Он безмолвно просил нас вспомнить его слова, он молча орал мне, немо бесновался, он молил нас догадаться о том, что уже говорил однажды:
«Основное явление театра — приход и уход со сцены. Должна быть причина, толкнувшая актера „сзади“, и обязательно — цель, манящая вперед».
Он знал.
25. УЛА. НЕКРОПОЛЬ
Мы, глухонемые и слепые донные жители, плохо представляем себе, что происходит в океанской толще, отделившей нас навсегда от мира, от поверхности жизни, от солнца.
Когда в телефоне что-то жалобно тинькнуло и разговор оборвался на полуслове, я уверилась окончательно, что последняя тоненькая ниточка лопнула навсегда. Но, по-видимому, из живой нормальной жизни спускаются в наши сумерки какие-то другие сигнальные веревочки и воздушные шланги, о существовании которых мы не догадываемся, — во всяком случае, однажды вынула из почтового ящика необыкновенный конверт длинный, синий, со слюдяным окошечком, в котором четко проступали буквы моего адреса и моего имени.
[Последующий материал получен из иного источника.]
-- ==== Sys2Proof/Machine/Cells.lean ====
section
/-!
DEFINITION. Sparse arrays in one canonical form: reading, writing, and the form itself.
Every memory of the machine is one of these: work RAM, cartridge ROM and RAM, audio RAM, VRAM, CGRAM, OAM, DMA bytes, framebuffers.
-/

namespace Sys2Proof

/-- The element at key `k`; an unlisted key reads as `d`. -/
def Cells.read {α : Type} (d : α) (k : Nat) : Cells α → α
  | [] => d
  | (k', v') :: t => if k' = k then v' else Cells.read d k t

/-- The array with key `k` set to `v`: keys stay rising, and writing what an unlisted key reads as removes the entry. -/
def Cells.write {α : Type} [DecidableEq α] (d : α) (k : Nat) (v : α) : Cells α → Cells α
  | [] => if v = d then [] else [(k, v)]
  | (k', v') :: t =>
    if k < k' then (if v = d then (k', v') :: t else (k, v) :: (k', v') :: t)
    else if k = k' then (if v = d then t else (k, v) :: t)
    else (k', v') :: Cells.write d k v t

/-- Keys strictly rising from `low` and below `size`, no entry equal to `d`. -/
def Cells.wfFrom {α : Type} [DecidableEq α] (d : α) (size low : Nat) : Cells α → Bool
  | [] => true
  | (k, v) :: t => decide (low ≤ k) && decide (k < size) && decide (v ≠ d) && Cells.wfFrom d size (k + 1) t

/-- The canonical form of an array of `size` elements whose unlisted elements read as `d`. -/
def Cells.wf {α : Type} [DecidableEq α] (d : α) (size : Nat) (c : Cells α) : Bool := Cells.wfFrom d size 0 c

/-- Each element of a list written at the keys from `k` on. -/
def Cells.writeList {α : Type} [DecidableEq α] (d : α) (k : Nat) : List α → Cells α → Cells α
  | [], c => c
  | v :: vs, c => Cells.writeList d (k + 1) vs (Cells.write d k v c)

end Sys2Proof
end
И отправитель — Гинзбург Шимон, город Реховот.
И фиолетовыми чернилами поперек конверта надпись, сделанная на почте, — «Израиль».
Испуганно огляделась в пустом подъезде — проказа забушевала во мне — спрятала конверт в сумку, бросилась в лифт, и скрипящая кабина мучительно медленно ползла вверх, бесконечно долго, словно я ехала в ней на Луну.
Жесткая посадка, грохот железной створки, темнота, ключ не попадает в скважину.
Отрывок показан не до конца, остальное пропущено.